Depot contingent happy with effort

July 08, 2005|by RICHARD F. BELISLE

WAYNESBORO, Pa. - Franklin County's delegation of former and current Letterkenny Army Depot workers, concerned citizens and community and government leaders left Washington Thursday encouraged that the government might keep the military base open.

"We made the best presentation we could have made," said L. Michael Ross, president of the Franklin County Area Development Corp.

Ross was one of more than 60 representatives from the county who traveled to Capitol Hill Thursday.

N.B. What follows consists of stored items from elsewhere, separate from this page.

-- ==== Sys2Proof/Proofs/ProgramCounter.lean ====
section
/-! `pc` after every instruction, after an error and in Halted (30_encoding.md R56). -/

namespace Sys2Proof.Machine

variable {s t : State} {i : Instr}

/-! ### Operations -/

@[simp] theorem State.storeBytes_pc (s : State) (ws : List (Nat × Byte)) : (s.storeBytes ws).pc = s.pc := by
  obtain ⟨m, hm⟩ := s.storeBytes_rest ws
  rw [hm]

@[simp] theorem State.storeBytes_status (s : State) (ws : List (Nat × Byte)) : (s.storeBytes ws).status = s.status := by
  obtain ⟨m, hm⟩ := s.storeBytes_rest ws
  rw [hm]

@[simp] theorem State.loadRegs_pc (s : State) (k : Nat) (as : List Nat) : (s.loadRegs k as).pc = s.pc := by
  obtain ⟨v, hv⟩ := s.loadRegs_rest as k
  rw [hv]

@[simp] theorem State.loadRegs_status (s : State) (k : Nat) (as : List Nat) : (s.loadRegs k as).status = s.status := by
  obtain ⟨v, hv⟩ := s.loadRegs_rest as k
  rw [hv]

/-- Taking a key goes on when one is pressed, and waits while none is (R89). -/
theorem State.takeKey_pc (s : State) (draw : Nat) (x : Nibble) :
    ((∃ k, s.keyPressed k = true) → (s.takeKey draw x).pc = s.pc + 2) ∧
      ((∀ k, s.keyPressed k = false) → (s.takeKey draw x).pc = s.pc) := by
  constructor
  · rintro ⟨k, hk⟩
    obtain ⟨j, hj⟩ := pickKey_isSome (d := draw) (List.ne_nil_of_mem ((s.mem_pressedKeys k).2 hk))
    rw [State.takeKey, hj]
    rfl
  · intro hnone
    unfold State.takeKey
    split
    next => rfl
    next k hk =>
      have hpressed : s.keyPressed k = true := (s.mem_pressedKeys k).1 (mem_of_pickKey hk)
      rw [hnone k] at hpressed
      cases hpressed

/-! ### Instructions that raise nothing -/

/-- A checked instruction that leaves the block running found its checks passed. -/
theorem State.checked_of_running {α : Type} {r : Except Cause α} {k : α → State} (h : s.checked i r k = .next t)
    (ht : t.status = .running) : ∃ a, r = .ok a ∧ t = k a := by
  rcases State.checked_next_iff.1 h with hok | ⟨e, -, rfl⟩
  · exact hok
  · rw [State.raise_status] at ht; cases ht

theorem execLdVxK_pc {x : Nibble} (h : execLdVxK x s = .next t) : PcAfter s t (.ldVxK x) := by
  unfold execLdVxK at h
  split at h
  next => cases h; exact s.takeKey_pc 0 x
  next => cases h; exact s.takeKey_pc _ x

/-- An instruction that raises nothing leaves `pc` where the table of R56 says. Those with checks passed them; and every other
one but the jumps, the skips and `Fx0A` goes on at `pc + 2`. -/
theorem exec_pc (h : exec i s = .next t) (ht : t.status = .running) : PcAfter s t i := by
  cases i with
  | jp nnn => cases h; exact addrOperand_toNat nnn
  | jpV0 nnn =>
    cases h
    have := (s.reg 0).isLt
    have := nnn.isLt
    rw [PcAfter, State.setPc_pc, BitVec.toNat_add, byteOperand_toNat, addrOperand_toNat]
    omega
  | call nnn =>
    obtain ⟨k, -, rfl⟩ := State.checked_of_running h ht
    exact addrOperand_toNat nnn
  | ret =>
    obtain ⟨p, hp, rfl⟩ := State.checked_of_running h ht
    rw [PcAfter, popped_ok_iff.1 hp]
    exact List.getLast?_concat
  | seByte x nn | sneByte x nn | seReg x y | sneReg x y =>
    cases h
    simp [PcAfter]
  | skp x =>
    obtain ⟨k, hk, rfl⟩ := State.checked_of_running h ht
    obtain ⟨-, rfl⟩ := keyIndex_ok_iff.1 hk
    exact s.skipIf_pc _
  | sknp x =>
    obtain ⟨k, hk, rfl⟩ := State.checked_of_running h ht
    obtain ⟨-, rfl⟩ := keyIndex_ok_iff.1 hk
    cases hkey : s.keyPressed ((s.reg x).setWidth 4) <;> simp [PcAfter, hkey]
  | ldVxK x => exact execLdVxK_pc h
  | drw x y n =>
    obtain ⟨as, -, rfl⟩ := State.checked_of_running h ht
    rfl
  | ldBVx x | ldMemVx x =>
    obtain ⟨as, -, rfl⟩ := State.checked_of_running h ht
    exact congrArg (· + 2) (s.storeBytes_pc _)
  | ldVxMem x =>
    obtain ⟨as, -, rfl⟩ := State.checked_of_running h ht
    exact congrArg (· + 2) (s.loadRegs_pc 0 as)
  | _ => cases h; rfl

/-! ### Errors -/

/-- A checked instruction whose continuation keeps the status changes the status only where it raises an error, which keeps
`pc` (R102). -/
theorem State.checked_pc_of_status_ne {α : Type} {r : Except Cause α} {k : α → State} (h : s.checked i r k = .next t)
    (hk : ∀ a, (k a).status = s.status) (hne : t.status ≠ s.status) : t.pc = s.pc := by
  rcases State.checked_next_iff.1 h with ⟨a, -, rfl⟩ | ⟨e, -, rfl⟩
  · exact absurd (hk a) hne
  · exact s.raise_pc _ e

/-- An instruction that changes the status raised an error, and leaves `pc` as it was. -/
theorem exec_pc_of_status_ne (h : exec i s = .next t) (hne : t.status ≠ s.status) : t.pc = s.pc := by
  by_cases hmay : .status ∈ partsWritten i
  case neg => exact absurd (everyInstructionWritesOnlyItsParts i s t h .status hmay) hne
  cases i with
  | ret => exact State.checked_pc_of_status_ne h (fun _ => rfl) hne
  | call nnn => exact State.checked_pc_of_status_ne h (fun _ => rfl) hne
  | drw x y n => exact State.checked_pc_of_status_ne h (fun _ => rfl) hne
  | skp x | sknp x => exact State.checked_pc_of_status_ne h (fun _ => rfl) hne
  | ldBVx x | ldMemVx x => exact State.checked_pc_of_status_ne h (fun _ => s.storeBytes_status _) hne
  | ldVxMem x => exact State.checked_pc_of_status_ne h (fun _ => s.loadRegs_status 0 _) hne
  | _ => simp [partsWritten] at hmay

/-- A step of the CPU that begins in Halted, or ends in it, leaves `pc` as it was: the step is absorbed, or it raised an error
in execution, in decode or in fetch. -/
theorem cpuStep_pc_of_not_running (h : cpuStep s = .next t) (hne : s.status ≠ .running ∨ t.status ≠ .running) :
    t.pc = s.pc := by
  rcases cpuStep_cases s with ⟨e, -, hc⟩ | ⟨hrun, ⟨w, i, -, -, hc⟩ | ⟨w, -, -, hc⟩ | ⟨e, -, hc⟩⟩ <;> rw [hc] at h
  · cases h; rfl
  · exact exec_pc_of_status_ne h (hrun ▸ hne.resolve_left (not_not_intro hrun))
  · cases h; exact s.raise_pc _ _
  · cases h; exact s.raise_pc none e

/-- Settles O14: `exec_pc` for the table of R56, the lemma above for errors and Halted. -/
theorem pcAfterEveryStep : Obligations.PcAfterEveryStep :=
  ⟨fun _ _ _ _ h ht => exec_pc h ht, fun _ _ => cpuStep_pc_of_not_running⟩

end Sys2Proof.Machine
end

They made their pitch to three members of the Base Realignment Closure Commission (BRAC) to keep Letterkenny intact at a regional hearing of the base closure commission.


There were three commissioners in attendance. They made few comments, and did not indicate what recommendation they would make on the Pennsylvania bases.

The commission is supposed to make its recommendations to President Bush by Sept. 8 on which of the nation's military bases should be closed or realigned.

State and national officials arguing to keep Pennsylvania's bases open included Gov. Ed Rendell and U.S. Sens. Arlen Specter and Rick Santorum.

U.S. Rep. Bill Shuster, R-Pa., spoke on behalf of Letterkenny.

Shuster, in a prepared release issued following the presentation, said "Letterkenny has a lot to offer the military - a highly skilled workforce, a secure missile facility, room for expansion and close proximity to a handful of transportation hubs including Dover Air Force Base."

Defense Secretary Donald Rumsfeld has recommended an expansion of Letterkenny that could mean 400 new jobs.

"I thought we had a good day for Letterkenny," Ross said. "There were 61 people from all walks of life from Franklin County in Washington supporting Letterkenny. We did an exceptional job in 10 minutes. It was a bipartisan effort."

On the whole, Ross said, Pennsylvania did very well before the commission.

Specter, Santorum, Rendell and a handful of House members, along with economic and military leaders, focused their arguments on keeping open Willow Grove Naval Air Station outside Philadelphia and the Pittsburgh International Airport Air Reserve Station.

The Pentagon recommended in May that both be shut down during this year's base closure round. More than 1,600 jobs are at stake.

The Associated Press contributed to this story.